8.31.2006

Song 'o the Season

My iPod Nano has revo - lution - ized my music listening habits (thanks kids!). It gets me up close and personal, and I can take it to work, where my job affords me lots of listening time. As a result, I'm listening to all kindsa stuff -- old and new.

If life is measured in seasons, seasons are measured in songs. At various stages of our lives, songs drift in and out, nudging their way into our mental archives, joining other tunes in a mystical / emotional repository. (This is why I can rarely listen to Here I am to Worship, by Tim Hughes, without bawling.)
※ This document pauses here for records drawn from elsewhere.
-- ==== Sys2Proof/Machine/Code.lean ====
section
/-! DEFINITION. Codes of the KX2: the address-folded per-byte code and its word classes (09 R395-R403), even parity,
the CRC-16 of a flit (04 R157), the CRC-32 of frames and images (13 R562, 16 R738) and the CRC-8 of SMBus (17 R783). -/

namespace Sys2Proof.Machine

/-- Even-parity bit of the low `n` bits of `x`: 1 when an odd number of them is set. -/
def parityN (x : Nat) : Nat → Bool
  | 0 => false
  | n + 1 => xor (x.testBit n) (parityN x n)

/-- The fold F[7:0] of a word address WA[25:0] (R395). -/
def foldWa (wa : Nat) : Nat :=
  Nat.xor (Nat.xor (wa % 256) (wa / 256 % 256)) (Nat.xor (wa / 65536 % 256) (wa / 16777216 % 4))

/-- The fold terms G4..G0 of lane class A (R396). -/
def foldA (f : Nat) : Nat :=
  let h := Nat.xor (f % 16) (f / 16 % 16)
  let b := fun i => h.testBit i
  (b 0).toNat + 2 * (xor (b 0) (b 1)).toNat + 4 * (xor (b 1) (b 2)).toNat + 8 * (xor (b 2) (b 3)).toNat +
    16 * (b 3).toNat

/-- The fold terms G4..G0 of lane class B (R396). -/
def foldB (f : Nat) : Nat :=
  let b := fun i => f.testBit i
  (xor (b 3) (b 4)).toNat + 2 * (xor (b 0) (xor (b 4) (b 5))).toNat +
    4 * (xor (b 0) (xor (b 1) (xor (b 3) (xor (b 5) (b 6))))).toNat +
    8 * (xor (b 1) (xor (b 2) (xor (b 6) (b 7)))).toNat + 16 * (xor (b 2) (b 7)).toNat

/-- Fold terms of byte lane `lane`: even lanes class A, odd lanes class B (R396). -/
def foldLane (lane f : Nat) : Nat := if lane % 2 = 0 then foldA f else foldB f

/-- The data part of the check bits c4..c0 (R397). -/
def checkData (d : Nat) : Nat :=
  let b := fun i => d.testBit i
  (xor (b 0) (xor (b 1) (xor (b 2) (xor (b 3) (b 4))))).toNat +
    2 * (xor (b 0) (xor (b 1) (xor (b 2) (xor (b 5) (xor (b 6) (b 7)))))).toNat +
    4 * (xor (b 0) (xor (b 3) (xor (b 4) (xor (b 5) (b 6))))).toNat +
    8 * (xor (b 1) (xor (b 3) (xor (b 5) (b 7)))).toNat +
    16 * (xor (b 2) (xor (b 4) (xor (b 6) (b 7)))).toNat

/-- The check bits of data byte `d` in lane `lane` of the word with fold `f` (R397). -/
def checkBits (d lane f : Nat) : Nat := Nat.xor (checkData d) (foldLane lane f)

/-- A stored byte of 13 bits: d in bits 7:0, c in bits 12:8 (R397). -/
def storeByte (d lane f : Nat) : BitVec 13 := BitVec.ofNat 13 (d % 256 + 256 * checkBits (d % 256) lane f)

/-- The stored poison byte: data 0xA5, check bits 0b11111 (R400). -/
def poisonByte : BitVec 13 := 0x1FA5#13

/-- The syndrome of a stored byte (R398). -/
def syndrome (sb : BitVec 13) (lane f : Nat) : Nat :=
  Nat.xor (sb.toNat / 256) (checkBits (sb.toNat % 256) lane f)

/-- What a syndrome says of a byte (R398). -/
inductive ByteErr where | none | check | data (bit : Nat) | uncorr | double
  deriving DecidableEq, Repr

def decodeSyndrome : Nat → ByteErr
  | 0 => .none
  | 1 | 2 | 4 | 8 | 16 => .check
  | 7 => .data 0 | 11 => .data 1 | 19 => .data 2 | 13 => .data 3
  | 21 => .data 4 | 14 => .data 5 | 22 => .data 6 | 26 => .data 7
  | 25 | 28 | 31 => .uncorr
  | _ => .double

/-- The byte value after correction of a single-bit error (R398). -/
def correctByte (sb : BitVec 13) (lane f : Nat) : Nat :=
  let d := sb.toNat % 256
  match decodeSyndrome (syndrome sb lane f) with
  | .data b => Nat.xor d (2 ^ b)
  | _ => d

def singleOrNone (s : Nat) : Bool :=
  match decodeSyndrome s with | .none | .check | .data _ => true | _ => false

/-- The classes of a word (R399). -/
inductive WClass where | poison | mixed | address | clean | corrected | uncorr
  deriving DecidableEq, Repr

def evenWeight (s : Nat) : Bool := !(parityN s 5)

/-- Every element equals the first. -/
def allEq : List Nat → Bool
  | [] => true
  | a :: t => t.all (· == a)

/-- Syndromes of the bytes of a word (or of an entry body) with fold `f`. -/
def syndromes (f : Nat) : Nat → List (BitVec 13) → List Nat
  | _, [] => []
  | i, b :: t => syndrome b i f :: syndromes f (i + 1) t

/-- Elements at even places. -/
def evens : List Nat → List Nat
  | [] => [] | [a] => [a] | a :: _ :: t => a :: evens t

def odds : List Nat → List Nat
  | [] => [] | [_] => [] | _ :: b :: t => b :: odds t

/-- The rows ADDRESS, CLEAN, CORRECTED and UNCORRECTABLE of R399 over a list of syndromes. -/
def classSyn (ss : List Nat) : WClass :=
  let x := (evens ss).headD 0
  let y := (odds ss).headD 0
  if allEq (evens ss) && allEq (odds ss) && evenWeight x && evenWeight y && (x != 0 || y != 0) then .address
  else if ss.all (· == 0) then .clean
  else if ss.all singleOrNone then .corrected
  else .uncorr

/-- The class of a stored word read with fold `f` (R399). -/
def classWord (f : Nat) (w : List (BitVec 13)) : WClass :=
  let p := w.countP (· == poisonByte)
  if p ≥ 14 then .poison else if p ≥ 1 then .mixed else classSyn (syndromes f 0 w)

/-- The bytes of a stored word after correction. -/
def correctBytes (f : Nat) : Nat → List (BitVec 13) → List Nat
  | _, [] => []
  | i, b :: t => correctByte b i f :: correctBytes f (i + 1) t

/-- Little-endian value of a list of bytes. -/
def bytesToNat : List Nat → Nat
  | [] => 0
  | b :: t => b % 256 + 256 * bytesToNat t

/-- The low `n` bytes of a value, lowest first. -/
def natToBytes : Nat → Nat → List Nat
  | 0, _ => []
  | n + 1, x => x % 256 :: natToBytes n (x / 256)

/-- A list of bytes stored with fold `f` from lane `i`. -/
def encodeBytes (f : Nat) : Nat → List Nat → List (BitVec 13)
  | _, [] => []
  | i, b :: t => storeByte b i f :: encodeBytes f (i + 1) t

/-- The stored form of a word: poison bytes for POISON=1 (R400, R401), else data with check bits (R397). -/
def encodeQuad (f : Nat) (q : Quad) : List (BitVec 13) :=
  if q.poison then List.replicate 16 poisonByte else encodeBytes f 0 (natToBytes 16 q.bits.toNat)

/-- The value of a word of class CLEAN or CORRECTED. -/
def decodeQuad (f : Nat) (w : List (BitVec 13)) : Quad :=
  ⟨BitVec.ofNat 128 (bytesToNat (correctBytes f 0 w)), false⟩

/-! CRCs. -/

/-- One bit of a most-significant-first CRC of width `w`. -/
def crcStep (w poly : Nat) (crc : Nat) (bit : Bool) : Nat :=
  let top := crc.testBit (w - 1)
  let sh := crc * 2 % 2 ^ w
  if xor top bit then Nat.xor sh poly else sh

/-- One byte, most significant bit first. -/
def crcByte (w poly crc b : Nat) : Nat :=
  [7, 6, 5, 4, 3, 2, 1, 0].foldl (fun c i => crcStep w poly c (b.testBit i)) crc

/-- The bytes of a list after a register value; the value is taken apart at each byte, so that it is a number by then. -/
def crcBytes (w poly : Nat) : Nat → List Nat → Nat
  | c, [] => c
  | 0, b :: t => crcBytes w poly (crcByte w poly 0 b) t
  | c + 1, b :: t => crcBytes w poly (crcByte w poly (c + 1) b) t

/-- The CRC-16 of a flit: polynomial 0x1021, seed 0xFFFF, no reflection, no final XOR (04 R157). -/
def crc16 (bs : List Nat) : Nat := crcBytes 16 0x1021 0xFFFF bs

/-- The CRC-8 of SMBus: polynomial 0x07 (17 R783). -/
def crc8 (bs : List Nat) : Nat := crcBytes 8 0x07 0 bs

/-- The low `n` bits of `x` in reverse order. -/
def reverseBits : Nat → Nat → Nat
  | 0, _ => 0
  | n + 1, x => (x % 2) * 2 ^ n + reverseBits n (x / 2)

/-- The reflected CRC-32 of IEEE 802.3 (13 R562): seed and final XOR 0xFFFF_FFFF, bytes least significant bit first. -/
def crc32 (bs : List Nat) : Nat :=
  Nat.xor (reverseBits 32 (crcBytes 32 0x04C11DB7 0xFFFFFFFF (bs.map (reverseBits 8)))) 0xFFFFFFFF

end Sys2Proof.Machine
end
Anyway, I recently purchased The Flaming Lips' new album, At War With the Mystics. I've been wanting to give The Lips a listen and have so enjoyed the album that I bought an earlier one, The Soft Bulletin. The sound is quite novel -- orchestral, sixties psychedelia, a kind of poppy Pink Floyd. The lyrics are idiosyncratic, unconvential and anything but run-of-the-mill.

So the first song on their new album has been embedded in my brain for the last month. It's a quirky, breezy, hilarous, and utterly addictive diddy entitled, The Yeah Yeah Song. The first stanza goes like this:

If you could blow up the world with the flick of a switch
Would you do it?
If you could make everybody poor just so you could be rich
Would you do it?
If you could watch everybody work while you just lay on your back
Would you do it?
If you could take all the love without giving any back
Would you do it?

And so we cannot know ourselves or what we'd really do
With all your power...
What would you do?

You can listen to the song at the Lips' website, and I recommend you do. I'm not sure how this song fits with, Here I Am to Worship, but it's in my brainpan now. Perhaps this is my Yeah, Yeah season...

4 comments:

Ame said...

I like those lyrics ... they kinda slap you in the face ... "so you say you would ... but would you really?" They sum up what we think we would do if we were god ... but would we really do it?
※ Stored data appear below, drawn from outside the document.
/-! PAIR page: R552 (chapter 12). -/

def PAIR_CTL_EN : Fld := ⟨0x18, 0x40, 0, 1⟩
def PAIR_CTL_LRESET : Fld := ⟨0x18, 0x40, 1, 1⟩
def PAIR_STAT_LSTATE : Fld := ⟨0x18, 0x44, 0, 4⟩
def PAIR_STAT_ROLE : Fld := ⟨0x18, 0x44, 4, 1⟩
def PAIR_STAT_JOINED : Fld := ⟨0x18, 0x44, 8, 1⟩
def PAIR_STAT_LOST : Fld := ⟨0x18, 0x44, 9, 1⟩
def PAIR_STAT_TRAIN_ERR : Fld := ⟨0x18, 0x44, 12, 4⟩
def PAIR_PARTNER_UID_LO_UID : Fld := ⟨0x18, 0x48, 0, 32⟩
def PAIR_PARTNER_UID_HI_UID : Fld := ⟨0x18, 0x4C, 0, 32⟩
def PAIR_LANE_SKEW0 : Fld := ⟨0x18, 0x50, 0, 4⟩
def PAIR_LANE_SKEW1 : Fld := ⟨0x18, 0x50, 4, 4⟩
def PAIR_LANE_SKEW2 : Fld := ⟨0x18, 0x50, 8, 4⟩
def PAIR_LANE_SKEW3 : Fld := ⟨0x18, 0x50, 12, 4⟩
def PAIR_LANE_POL : Fld := ⟨0x18, 0x50, 16, 4⟩
def PAIR_JOIN_TMO_MS : Fld := ⟨0x18, 0x54, 0, 16⟩
def PAIR_MIRROR_PEND_N : Fld := ⟨0x18, 0x58, 0, 8⟩
def PAIR_CRC_ERR_CNT_CNT : Fld := ⟨0x18, 0x5C, 0, 32⟩
def PAIR_REPLAY_CNT_CNT : Fld := ⟨0x18, 0x60, 0, 32⟩
def PAIR_RETRAIN_CNT_CNT : Fld := ⟨0x18, 0x64, 0, 32⟩
def PAIR_LOSS_CNT_CNT : Fld := ⟨0x18, 0x68, 0, 32⟩
def PAIR_MARKER_MISS_CNT_CNT : Fld := ⟨0x18, 0x6C, 0, 32⟩
def PAIR_FLIP_LATE_CNT_CNT : Fld := ⟨0x18, 0x70, 0, 32⟩
def PAIR_ABANDON_CNT_CNT : Fld := ⟨0x18, 0x74, 0, 32⟩
def PAIR_HOME_LOST_CNT_CNT : Fld := ⟨0x18, 0x78, 0, 32⟩
def PAIR_LINK_SKIP_CNT_CNT : Fld := ⟨0x18, 0x7C, 0, 32⟩

/-! FPORT page: R614 (chapter 13). -/

def FPORT_CTL_EN (g : Nat) : Fld := ⟨0x1C + g, 0x40, 0, 1⟩
def FPORT_CTL_AN_EN (g : Nat) : Fld := ⟨0x1C + g, 0x40, 1, 1⟩
def FPORT_CTL_LRESET (g : Nat) : Fld := ⟨0x1C + g, 0x40, 2, 1⟩
def FPORT_STAT_LINK (g : Nat) : Fld := ⟨0x1C + g, 0x44, 0, 1⟩
def FPORT_STAT_AN_MISMATCH (g : Nat) : Fld := ⟨0x1C + g, 0x44, 1, 1⟩
def FPORT_STAT_USE (g : Nat) : Fld := ⟨0x1C + g, 0x44, 4, 2⟩
def FPORT_STAT_DATELINE (g : Nat) : Fld := ⟨0x1C + g, 0x44, 6, 1⟩
def FPORT_STAT_SYNC_DIR (g : Nat) : Fld := ⟨0x1C + g, 0x44, 8, 2⟩
def FPORT_STAT_BUF_ERR (g : Nat) : Fld := ⟨0x1C + g, 0x44, 10, 1⟩
def FPORT_PARTNER_UID_LO_UID (g : Nat) : Fld := ⟨0x1C + g, 0x48, 0, 32⟩
def FPORT_PARTNER_UID_HI_UID (g : Nat) : Fld := ⟨0x1C + g, 0x4C, 0, 32⟩
def FPORT_PARTNER_PORT_PORT (g : Nat) : Fld := ⟨0x1C + g, 0x50, 0, 2⟩
def FPORT_DELAY_NS (g : Nat) : Fld := ⟨0x1C + g, 0x54, 0, 16⟩
def FPORT_RX_FRAMES_CNT (g : Nat) : Fld := ⟨0x1C + g, 0x58, 0, 32⟩
def FPORT_TX_FRAMES_CNT (g : Nat) : Fld := ⟨0x1C + g, 0x5C, 0, 32⟩
def FPORT_CRC_ERR_CNT_CNT (g : Nat) : Fld := ⟨0x1C + g, 0x60, 0, 32⟩
def FPORT_DROP_HOPS_CNT_CNT (g : Nat) : Fld := ⟨0x1C + g, 0x64, 0, 32⟩
def FPORT_DROP_NOROUTE_CNT_CNT (g : Nat) : Fld := ⟨0x1C + g, 0x68, 0, 32⟩
def FPORT_DROP_FMT_CNT_CNT (g : Nat) : Fld := ⟨0x1C + g, 0x6C, 0, 32⟩
def FPORT_LINK_CHG_CNT_CNT (g : Nat) : Fld := ⟨0x1C + g, 0x70, 0, 32⟩
def FPORT_CREDIT_VC0 (g : Nat) : Fld := ⟨0x1C + g, 0x74, 0, 8⟩
def FPORT_CREDIT_VC1 (g : Nat) : Fld := ⟨0x1C + g, 0x74, 8, 8⟩

/-! FABRIC page: R616 (chapter 13). -/

def FABRIC_CTL_EN : Fld := ⟨0x20, 0x40, 0, 1⟩
def FABRIC_CTL_COORD_EN : Fld := ⟨0x20, 0x40, 1, 1⟩
def FABRIC_CTL_REDISC : Fld := ⟨0x20, 0x40, 2, 1⟩
def FABRIC_STAT_DSTATE : Fld := ⟨0x20, 0x44, 0, 3⟩
def FABRIC_STAT_COORD : Fld := ⟨0x20, 0x44, 4, 1⟩
def FABRIC_STAT_NODE_ID : Fld := ⟨0x20, 0x44, 8, 6⟩
def FABRIC_STAT_ID_VALID : Fld := ⟨0x20, 0x44, 15, 1⟩
def FABRIC_STAT_GEN : Fld := ⟨0x20, 0x44, 16, 8⟩
def FABRIC_UID_LO_UID : Fld := ⟨0x20, 0x48, 0, 32⟩
def FABRIC_UID_HI_UID : Fld := ⟨0x20, 0x4C, 0, 32⟩
def FABRIC_COORD_UID_LO_UID : Fld := ⟨0x20, 0x50, 0, 32⟩
def FABRIC_COORD_UID_HI_UID : Fld := ⟨0x20, 0x54, 0, 32⟩
def FABRIC_TOPO_NODES : Fld := ⟨0x20, 0x58, 0, 7⟩
def FABRIC_TOPO_MAX_HOPS : Fld := ⟨0x20, 0x58, 8, 4⟩
def FABRIC_TOPO_UNREACH : Fld := ⟨0x20, 0x58, 16, 1⟩
def FABRIC_TOPO_OVERFLOW : Fld := ⟨0x20, 0x58, 17, 1⟩
def FABRIC_TOPO_ASSIGN_CONFLICT : Fld := ⟨0x20, 0x58, 18, 1⟩
def FABRIC_TOPO_STANDBY : Fld := ⟨0x20, 0x58, 20, 4⟩
def FABRIC_REDISC_CNT_CNT : Fld := ⟨0x20, 0x5C, 0, 32⟩
def FABRIC_LAST_REDISC_TICK_NUM : Fld := ⟨0x20, 0x60, 0, 32⟩
def FABRIC_FF_CTL_STEP_MAX : Fld := ⟨0x20, 0x64, 0, 10⟩
def FABRIC_FF_CTL_LOCK_UNITS : Fld := ⟨0x20, 0x64, 12, 8⟩
def FABRIC_FF_STAT_LOCK : Fld := ⟨0x20, 0x68, 0, 1⟩
def FABRIC_FF_STAT_HOLDOVER : Fld := ⟨0x20, 0x68, 1, 1⟩
def FABRIC_FF_STAT_NUM_MISMATCH : Fld := ⟨0x20, 0x68, 2, 1⟩
def FABRIC_FF_STAT_PERIOD_MISMATCH : Fld := ⟨0x20, 0x68, 3, 1⟩
def FABRIC_FF_STAT_HOPS : Fld := ⟨0x20, 0x68, 8, 4⟩
def FABRIC_FF_ERR_NS : Fld := ⟨0x20, 0x6C, 0, 32⟩
def FABRIC_FF_TRIM_TRIM : Fld := ⟨0x20, 0x70, 0, 16⟩
def FABRIC_FF_STRETCH_LATE_CNT_CNT : Fld := ⟨0x20, 0x74, 0, 32⟩
def FABRIC_FF_LOSS_CNT_CNT : Fld := ⟨0x20, 0x78, 0, 32⟩
def FABRIC_ASSIGN_UID_LO_UID (k : Nat) : Fld := ⟨0x20, 0x100 + 16 * k, 0, 32⟩
def FABRIC_ASSIGN_UID_HI_UID (k : Nat) : Fld := ⟨0x20, 0x104 + 16 * k, 0, 32⟩
def FABRIC_ASSIGN_CTL_ID (k : Nat) : Fld := ⟨0x20, 0x108 + 16 * k, 0, 6⟩
def FABRIC_ASSIGN_CTL_EN (k : Nat) : Fld := ⟨0x20, 0x108 + 16 * k, 31, 1⟩
def FABRIC_ROUTE_PORT (k : Nat) : Fld := ⟨0x20, 0x200 + 4 * k, 0, 4⟩

/-! STATION page: R618 (chapter 13). -/

def STATION_CTL_EN : Fld := ⟨0x21, 0x40, 0, 1⟩
def STATION_QUAL_HA_LINE : Fld := ⟨0x21, 0x44, 0, 24⟩
def STATION_STAT_CFG_ERR : Fld := ⟨0x21, 0x48, 0, 1⟩
def STATION_ENTRY_UID_LO_UID (k : Nat) : Fld := ⟨0x21, 0x100 + 64 * k, 0, 32⟩
def STATION_ENTRY_UID_HI_UID (k : Nat) : Fld := ⟨0x21, 0x104 + 64 * k, 0, 32⟩
def STATION_ENTRY_CTL_EN (k : Nat) : Fld := ⟨0x21, 0x108 + 64 * k, 0, 1⟩
def STATION_ENTRY_CTL_IN_LEN (k : Nat) : Fld := ⟨0x21, 0x108 + 64 * k, 8, 8⟩
def STATION_ENTRY_CTL_OUT_LEN (k : Nat) : Fld := ⟨0x21, 0x108 + 64 * k, 16, 8⟩
def STATION_ENTRY_CTL_MISS_LIM (k : Nat) : Fld := ⟨0x21, 0x108 + 64 * k, 24, 8⟩
def STATION_ENTRY_IN_HA_LINE (k : Nat) : Fld := ⟨0x21, 0x10C + 64 * k, 0, 24⟩
def STATION_ENTRY_OUT_HA_LINE (k : Nat) : Fld := ⟨0x21, 0x110 + 64 * k, 0, 24⟩
def STATION_ENTRY_OUT_TMO_N (k : Nat) : Fld := ⟨0x21, 0x114 + 64 * k, 0, 8⟩
def STATION_STATUS_STATE (k : Nat) : Fld := ⟨0x25, 0x100 + 32 * k, 0, 3⟩
def STATION_STATUS_NODE (k : Nat) : Fld := ⟨0x25, 0x100 + 32 * k, 8, 6⟩
def STATION_STATUS_Q (k : Nat) : Fld := ⟨0x25, 0x100 + 32 * k, 16, 1⟩
def STATION_STATUS_BOUND (k : Nat) : Fld := ⟨0x25, 0x100 + 32 * k, 17, 1⟩
def STATION_RECONNECT_TICK_NUM (k : Nat) : Fld := ⟨0x25, 0x104 + 32 * k, 0, 32⟩
def STATION_LAST_SAMPLE_NUM (k : Nat) : Fld := ⟨0x25, 0x108 + 32 * k, 0, 32⟩
def STATION_MISS_CUR (k : Nat) : Fld := ⟨0x25, 0x10C + 32 * k, 0, 8⟩
def STATION_MISS_DROP_CNT (k : Nat) : Fld := ⟨0x25, 0x10C + 32 * k, 16, 16⟩
def STATION_LATE_CNT_CNT (k : Nat) : Fld := ⟨0x25, 0x110 + 32 * k, 0, 32⟩
def STATION_STEP_ERR_CNT_CNT (k : Nat) : Fld := ⟨0x25, 0x114 + 32 * k, 0, 32⟩
def STATION_MISS_CNT_CNT (k : Nat) : Fld := ⟨0x25, 0x118 + 32 * k, 0, 32⟩

/-! MBOX page: R662 (chapter 14). -/

def MBOX_CTL_EN (g k : Nat) : Fld := ⟨0x60 + g, 0x100 + 64 * k, 0, 1⟩
def MBOX_CTL_DIR (g k : Nat) : Fld := ⟨0x60 + g, 0x100 + 64 * k, 1, 1⟩
def MBOX_CTL_FULL_POL (g k : Nat) : Fld := ⟨0x60 + g, 0x100 + 64 * k, 2, 1⟩
def MBOX_CTL_RX_RESET (g k : Nat) : Fld := ⟨0x60 + g, 0x100 + 64 * k, 3, 1⟩
def MBOX_CTL_EPOCH_FILTER (g k : Nat) : Fld := ⟨0x60 + g, 0x100 + 64 * k, 4, 1⟩
def MBOX_CTL_SVC_OK (g k : Nat) : Fld := ⟨0x60 + g, 0x100 + 64 * k, 5, 1⟩
def MBOX_CTL_REMOTE_OK (g k : Nat) : Fld := ⟨0x60 + g, 0x100 + 64 * k, 6, 1⟩
def MBOX_CTL_SRC_NODE_EN (g k : Nat) : Fld := ⟨0x60 + g, 0x100 + 64 * k, 7, 1⟩
def MBOX_CTL_RX_TENANT (g k : Nat) : Fld := ⟨0x60 + g, 0x100 + 64 * k, 8, 5⟩
def MBOX_CTL_DB_BIT (g k : Nat) : Fld := ⟨0x60 + g, 0x100 + 64 * k, 16, 5⟩
def MBOX_CTL_SRC_NODE (g k : Nat) : Fld := ⟨0x60 + g, 0x100 + 64 * k, 24, 6⟩
def MBOX_SEND_MASK_T (g k : Nat) : Fld := ⟨0x60 + g, 0x104 + 64 * k, 0, 32⟩
def MBOX_REMOTE_NODE (g k : Nat) : Fld := ⟨0x60 + g, 0x108 + 64 * k, 0, 6⟩
def MBOX_REMOTE_MBX (g k : Nat) : Fld := ⟨0x60 + g, 0x108 + 64 * k, 8, 8⟩
def MBOX_STAT_COUNT (g k : Nat) : Fld := ⟨0x60 + g, 0x10C + 64 * k, 0, 5⟩
def MBOX_STAT_COLLISION (g k : Nat) : Fld := ⟨0x60 + g, 0x10C + 64 * k, 8, 1⟩
def MBOX_STAT_FULL (g k : Nat) : Fld := ⟨0x60 + g, 0x10C + 64 * k, 9, 1⟩
def MBOX_STAT_PEND_ACK (g k : Nat) : Fld := ⟨0x60 + g, 0x10C + 64 * k, 10, 1⟩
def MBOX_LOST_CNT_CNT (g k : Nat) : Fld := ⟨0x60 + g, 0x110 + 64 * k, 0, 32⟩
def MBOX_DRAINED_CNT_CNT (g k : Nat) : Fld := ⟨0x60 + g, 0x114 + 64 * k, 0, 32⟩
def MBOX_REJECT_CNT_CNT (g k : Nat) : Fld := ⟨0x60 + g, 0x118 + 64 * k, 0, 32⟩
def MBOX_STALE_CNT_CNT (g k : Nat) : Fld := ⟨0x60 + g, 0x11C + 64 * k, 0, 32⟩
def MBOX_SVC_MSG0_MSG (g k : Nat) : Fld := ⟨0x60 + g, 0x120 + 64 * k, 0, 32⟩
def MBOX_SVC_MSG1_MSG (g k : Nat) : Fld := ⟨0x60 + g, 0x124 + 64 * k, 0, 32⟩
def MBOX_SVC_MSG2_MSG (g k : Nat) : Fld := ⟨0x60 + g, 0x128 + 64 * k, 0, 32⟩
def MBOX_SVC_MSG3_MSG (g k : Nat) : Fld := ⟨0x60 + g, 0x12C + 64 * k, 0, 32⟩
def MBOX_SVC_STAMP_LO_STAMP (g k : Nat) : Fld := ⟨0x60 + g, 0x130 + 64 * k, 0, 32⟩
def MBOX_SVC_STAMP_HI_STAMP (g k : Nat) : Fld := ⟨0x60 + g, 0x134 + 64 * k, 0, 32⟩
def MBOX_SVC_CMD_POST (g k : Nat) : Fld := ⟨0x60 + g, 0x138 + 64 * k, 0, 1⟩
def MBOX_SVC_CMD_TAKE (g k : Nat) : Fld := ⟨0x60 + g, 0x138 + 64 * k, 1, 1⟩
def MBOX_SVC_CMD_RESULT (g k : Nat) : Fld := ⟨0x60 + g, 0x138 + 64 * k, 8, 4⟩
def MBOX_SVC_CMD_POISON (g k : Nat) : Fld := ⟨0x60 + g, 0x138 + 64 * k, 12, 1⟩
def MBOX_RETRY_CNT_CNT (g k : Nat) : Fld := ⟨0x60 + g, 0x13C + 64 * k, 0, 32⟩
Then ... the real deal ... what the Real God did and does ... The God who stepped down into the darkness of my life and opened my eyes so I could see His beauty which causes me to fall on my face in worship with gratitude of a life privaleged to spend with the Creator of the universe, the Exalted One who became poor in humility born out of love ... for us ... for me.

The selfishness juxtaposed with the sacrifice.

We might think we know ... but we never will ... the cost far beyond any realm we can fathom ... for us ... for me.

lindaruth said...

I understand about the iPod -- I listen to mine on the long van-ride to work, when I'm writing, just whenever. I've been discovering new music, too, partly thanks to my kids (but that's always been the case).

I've never listened to The Flaming Lips (though I've always loved the name) -- I may need to check them out now.

michael snyder said...

This really is a good CD. Don't know if I've mentioned it to you before or not, but check out Margot & The Nuclear So And So's. And don't let the silly name fool you (or the fact that they use the F-bomb in the chorus of one song).

Mike

Heather Smith said...

That does sound like a song that would stick in your head. As a matter of fact I think I'm gonna be going, "ya, ya, ya, ya, ya" for the rest of the day!